A hyperthyroid state in adult life, induced by repeated thyroid hormone treatment, produced morphological alterations in hippocampal pyramidal neurons, involving a reduction in spine density (Gould, Allan, and McEwen, 1990), which is different from and opposite to the effects described for hyperthyroidism in the neonatal rat brain. Like sexual differentiation, described earlier, this is one more example of how the effects of hormones change as the brain matures.

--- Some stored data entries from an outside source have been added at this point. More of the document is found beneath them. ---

-- ==== Sys2Proof/Laws/KeepsOperands.lean ====
section
/-! SUPPORT. What every operation of Machine/Operands.lean keeps. -/

set_option linter.all false

namespace Sys2Proof.Machine

theorem pondWrite_keeps {s₀ s : State} (hK : Keeps s₀ s) (p : Nat) (n : Nat) (a : Nat) (v : Ctx) : Keeps s₀ (pondWrite p n a v s) := by
  unfold pondWrite
  repeat' (first | with_reducible assumption | dsimp only | fail_if_no_progress (with_reducible refine Keeps.upd ?_ (by exact id) (by exact id) (by exact rfl)))

theorem stateWrite_keeps {s₀ s : State} (hK : Keeps s₀ s) (p : Nat) (n : Nat) (f : Nat) (v : Ctx) : Keeps s₀ (stateWrite p n f v s) := by
  unfold stateWrite
  repeat' (first | with_reducible assumption | with_reducible apply pondWrite_keeps | with_reducible apply Keeps.ite | dsimp only | fail_if_no_progress (with_reducible refine Keeps.upd ?_ (by exact id) (by exact id) (by exact rfl)) | split)

end Sys2Proof.Machine
end

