theorem reloadWritesDone_keeps {s₀ s : State} (hK : Keeps s₀ s)  : Keeps s₀ (reloadWritesDone s) := by
  unfold reloadWritesDone
  repeat' (first | with_reducible assumption | with_reducible apply setImg_keeps | with_reducible apply setBit_keeps | with_reducible apply wr48_keeps | with_reducible apply reloadEnd_keeps | with_reducible apply takeResident_keeps | with_reducible apply rejoinShelf_keeps | with_reducible apply Keeps.ite | dsimp only | split)

theorem reloadAbandon_keeps {s₀ s : State} (hK : Keeps s₀ s)  : Keeps s₀ (reloadAbandon s) := by
  unfold reloadAbandon
  repeat' (first | with_reducible assumption | with_reducible apply wrFld_keeps | with_reducible apply rlAbort_keeps | with_reducible apply sendVote_keeps | with_reducible apply setBit_keeps | with_reducible apply Keeps.ite | dsimp only | split)

theorem ldAbortMsg_keeps {s₀ s : State} (hK : Keeps s₀ s) (l : Nat) (dst : Nat) (e : LdErr) : Keeps s₀ (ldAbortMsg l dst e s) := by
  unfold ldAbortMsg
  repeat' (first | with_reducible assumption | with_reducible apply ldAbort_keeps | with_reducible apply sendServiceDown_keeps | with_reducible apply relayService_keeps | with_reducible apply reloadAbandon_keeps | with_reducible apply rlAbort_keeps | with_reducible apply Keeps.ite | dsimp only | split)

theorem reloadBoundary_keeps {s₀ s : State} (hK : Keeps s₀ s) (e : Nat) : Keeps s₀ (reloadBoundary e s) := by
  unfold reloadBoundary
  repeat' (first | with_reducible assumption | with_reducible apply wrFld_keeps | with_reducible apply reloadEnd_keeps | with_reducible apply onLdr_keeps | with_reducible apply rejoinShelf_keeps | with_reducible apply clrBit_keeps | with_reducible apply Keeps.ite | dsimp only | fail_if_no_progress (with_reducible refine Keeps.upd ?_ (by exact id) (by exact id) (by exact rfl)) | split)

theorem reloadCommit_keeps {s₀ s : State} (hK : Keeps s₀ s) (k : Nat) : Keeps s₀ (reloadCommit k s) := by
  unfold reloadCommit
  repeat' (first | with_reducible assumption | with_reducible apply reloadWrite_keeps | with_reducible apply takeResident_keeps | with_reducible apply Keeps.ite | dsimp only | split)

theorem repairCluster_keeps {s₀ s : State} (hK : Keeps s₀ s) (m : Nat) : Keeps s₀ (repairCluster m s) := by
  unfold repairCluster
  repeat' (first | with_reducible assumption | with_reducible apply ldSection_keeps | with_reducible refine Keeps.foldl (fun _ _ _ => ?_) _ ?_ | dsimp only)

end Sys2Proof.Machine
end

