-- ==== Sys2Proof/Laws/KeepsBoot.lean ====
section
/-! SUPPORT. What every operation of Machine/Boot.lean keeps. -/

set_option linter.all false

namespace Sys2Proof.Machine

theorem hostReset_keeps {s₀ s : State} (hK : Keeps s₀ s)  : Keeps s₀ (hostReset s) := by
  unfold hostReset
  repeat' (first | with_reducible assumption | with_reducible apply Keeps.resetDom | dsimp only | fail_if_no_progress (with_reducible refine Keeps.upd ?_ (by exact id) (by exact id) (by exact rfl)))

theorem State.reset_regs_wf : Registers.wf State.reset.regs := Registers.wf_nil

theorem State.reset_mem_wf : Memory.wf State.reset.cel.mem := Memory.wf_nil

/-- The map of an unfused device: each shelf's logical clusters are served by its first sixteen. -/
theorem State.reset_map : MapOk State.reset := fun m _ => by
  show (idMap m) / 17 = m / 16
  unfold idMap
  omega

theorem porstAssert_keeps {s₀ s : State} (hK : Keeps s₀ s) : Keeps s₀ (porstAssert s) :=
  hK.trans ⟨rfl, fun _ => ⟨State.reset_regs_wf, State.reset_mem_wf⟩, fun _ => State.reset_map⟩

theorem enterBoot_keeps {s₀ s : State} (hK : Keeps s₀ s)  : Keeps s₀ (enterBoot s) := by
  unfold enterBoot
  repeat' (first | with_reducible assumption | with_reducible apply imageReset_keeps | with_reducible apply wrFld_keeps | with_reducible apply setBit_keeps | with_reducible apply wakeAll_keeps | with_reducible apply Keeps.ite | with_reducible refine Keeps.whenDo ?_ (fun _ _ => ?_) | with_reducible refine Keeps.foldl (fun _ _ _ => ?_) _ ?_ | with_reducible apply Keeps.resetDom | dsimp only | fail_if_no_progress (with_reducible refine Keeps.upd ?_ (by exact id) (by exact id) (by exact rfl)) | split)

theorem porstRelease_keeps {s₀ s : State} (hK : Keeps s₀ s)  : Keeps s₀ (porstRelease s) := by
  unfold porstRelease
  repeat' (first | with_reducible assumption | with_reducible refine takeFree_keeps ?_ (by assumption) | with_reducible apply takeFree_keepsP | with_reducible apply enterBoot_keeps | with_reducible apply Keeps.ite | dsimp only | fail_if_no_progress (with_reducible refine Keeps.upd ?_ (by exact id) (by exact id) (by exact rfl)) | split)

theorem perstAssert_keeps {s₀ s : State} (hK : Keeps s₀ s)  : Keeps s₀ (perstAssert s) := by
  unfold perstAssert
  repeat' (first | with_reducible assumption | with_reducible apply hostReset_keeps | with_reducible apply feedReset_keeps | with_reducible apply dmaPerst_keeps | with_reducible apply Keeps.ite | dsimp only | fail_if_no_progress (with_reducible refine Keeps.upd ?_ (by exact id) (by exact id) (by exact rfl)) | split)

theorem configReady_keeps {s₀ s : State} (hK : Keeps s₀ s)  : Keeps s₀ (configReady s) := by
  unfold configReady
  repeat' (first | with_reducible assumption | with_reducible apply Keeps.ite | dsimp only | fail_if_no_progress (with_reducible refine Keeps.upd ?_ (by exact id) (by exact id) (by exact rfl)) | split)

theorem setBoot_keeps {s₀ s : State} (hK : Keeps s₀ s) (n : Nat) : Keeps s₀ (setBoot n s) := by
  unfold setBoot
  repeat' (first | with_reducible assumption | with_reducible apply onLdr_keeps | dsimp only | fail_if_no_progress (with_reducible refine Keeps.upd ?_ (by exact id) (by exact id) (by exact rfl)))

theorem putRx_keeps {s₀ s : State} (hK : Keeps s₀ s) (src : Nat) (r : ShellRx) : Keeps s₀ (putRx src r s) := by
  unfold putRx
  repeat' (first | with_reducible assumption | with_reducible apply onLdr_keeps | dsimp only | fail_if_no_progress (with_reducible refine Keeps.upd ?_ (by exact id) (by exact id) (by exact rfl)))

theorem shellStage_keeps {s₀ s : State} (hK : Keeps s₀ s) (flash : Bool) : Keeps s₀ (shellStage flash s) := by
  unfold shellStage
  repeat' (first | with_reducible assumption | with_reducible apply setBoot_keeps | with_reducible apply putRx_keeps | with_reducible apply setImg_keeps | with_reducible apply Keeps.ite | dsimp only | fail_if_no_progress (with_reducible refine Keeps.upd ?_ (by exact id) (by exact id) (by exact rfl)) | split)

theorem enterBlank_keeps {s₀ s : State} (hK : Keeps s₀ s)  : Keeps s₀ (enterBlank s) := by
  unfold enterBlank
  repeat' (first | with_reducible assumption | with_reducible apply blankFromBoot_keeps | with_reducible apply setBoot_keeps | dsimp only | fail_if_no_progress (with_reducible refine Keeps.upd ?_ (by exact id) (by exact id) (by exact rfl)))

theorem clockLocked_keeps {s₀ s : State} (hK : Keeps s₀ s)  : Keeps s₀ (clockLocked s) := by
  unfold clockLocked
  repeat' (first | with_reducible assumption | with_reducible apply setBit_keeps | dsimp only | fail_if_no_progress (with_reducible refine Keeps.upd ?_ (by exact id) (by exact id) (by exact rfl)))

theorem cellarStage_keeps {s₀ s : State} (hK : Keeps s₀ s)  : Keeps s₀ (cellarStage s) := by
  unfold cellarStage
  repeat' (first | with_reducible assumption | with_reducible apply layoutGeneral_keeps | with_reducible apply placePcs_keeps | with_reducible apply sealCellar_keeps | dsimp only)

theorem bootStageDone_keeps {s₀ s : State} (hK : Keeps s₀ s) (flash : Bool) : Keeps s₀ (bootStageDone flash s) := by
  unfold bootStageDone
  repeat' (first | with_reducible assumption | with_reducible apply setBoot_keeps | with_reducible apply setBit_keeps | with_reducible apply clockLocked_keeps | with_reducible apply shellStage_keeps | with_reducible apply cellarStage_keeps | with_reducible apply enterBlank_keeps | with_reducible apply Keeps.ite | dsimp only | split)

theorem bootStageTimeout_keeps {s₀ s : State} (hK : Keeps s₀ s)  : Keeps s₀ (bootStageTimeout s) := by
  unfold bootStageTimeout
  repeat' (first | with_reducible assumption | with_reducible apply enterSafe_keeps | with_reducible apply enterSafeOpen_keeps | with_reducible apply setBoot_keeps | with_reducible apply Keeps.ite | dsimp only | split)

theorem placeLanes_keeps {s₀ s : State} (hK : Keeps s₀ s) (k : MapLink) : Keeps s₀ (placeLanes k s) := by
  unfold placeLanes
  repeat' (first | with_reducible assumption | with_reducible apply wrFld_keeps | with_reducible apply retireLane_keeps | with_reducible apply Keeps.wrReg | with_reducible apply Keeps.ite | with_reducible refine Keeps.foldl (fun _ _ _ => ?_) _ ?_ | dsimp only | split)

theorem placeLink_keeps {s₀ s : State} (hK : Keeps s₀ s) (k : MapLink) : Keeps s₀ (placeLink k s) := by
  unfold placeLink
  repeat' (first | with_reducible assumption | with_reducible apply placeLanes_keeps | with_reducible apply Keeps.wrReg | with_reducible apply Keeps.ite | dsimp only | split)

theorem takeLinkMap_keeps {s₀ s : State} (hK : Keeps s₀ s) (ks : List MapLink) : Keeps s₀ (takeLinkMap ks s) := by
  unfold takeLinkMap
  repeat' (first | with_reducible assumption | with_reducible apply setLinkState_keeps | with_reducible apply placeLink_keeps | with_reducible apply beginTraining_keeps | with_reducible refine Keeps.foldl (fun _ _ _ => ?_) _ ?_ | dsimp only | fail_if_no_progress (with_reducible refine Keeps.upd ?_ (by exact id) (by exact id) (by exact rfl)))

theorem takeCrate_keeps {s₀ s : State} (hK : Keeps s₀ s) (c : CrateRec) : Keeps s₀ (takeCrate c s) := by
  unfold takeCrate
  repeat' (first | with_reducible assumption | with_reducible apply wrFld_keeps | dsimp only | fail_if_no_progress (with_reducible refine Keeps.upd ?_ (by exact id) (by exact id) (by exact rfl)))

theorem takeTime_keeps {s₀ s : State} (hK : Keeps s₀ s) (t : List Byte) : Keeps s₀ (takeTime t s) := by
  unfold takeTime
  repeat' (first | with_reducible assumption | with_reducible apply Keeps.wrReg | with_reducible apply Keeps.ite | with_reducible refine Keeps.foldl (fun _ _ _ => ?_) _ ?_ | with_reducible refine Keeps.foldl_fst (fun _ _ _ => ?_) _ ?_ | with_reducible refine Keeps.foldl_snd (fun _ _ _ => ?_) _ ?_ | with_reducible refine Keeps.foldl_trd (fun _ _ _ => ?_) _ ?_ | dsimp only | fail_if_no_progress (with_reducible refine Keeps.upd ?_ (by exact id) (by exact id) (by exact rfl)) | split)

theorem takeFirmware_keeps {s₀ s : State} (hK : Keeps s₀ s) (t : Option (List Byte)) : Keeps s₀ (takeFirmware t s) := by
  unfold takeFirmware
  repeat' (first | with_reducible assumption | with_reducible apply celPut_keeps | with_reducible apply Keeps.wrReg | with_reducible apply Keeps.ite | with_reducible refine Keeps.foldl (fun _ _ _ => ?_) _ ?_ | dsimp only | fail_if_no_progress (with_reducible refine Keeps.upd ?_ (by exact id) (by (first | exact id | exact Memory.wf_keep _ | exact fun _ => Memory.wf_nil)) (by exact rfl)) | split)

Changes in response to thyroid hormones have been studied in hippocampus as a function of developmental age. In the CA3 region, the main effect of hypothyroid-ism involved decreases in volume of the pyramidal cell layer and increases in packing density of pyramidal neurons without reductions in neuronal number (Madeira et al., 1992). These effects were evident whether the hy-pothyroid condition was during the first 30 days of neonatal life, or between 30 and 180 days, or for the entire 180-day period (Madeira et al., 1992). In the CA1 region, however, there was evidence of neuronal loss (Madeira et al., 1992).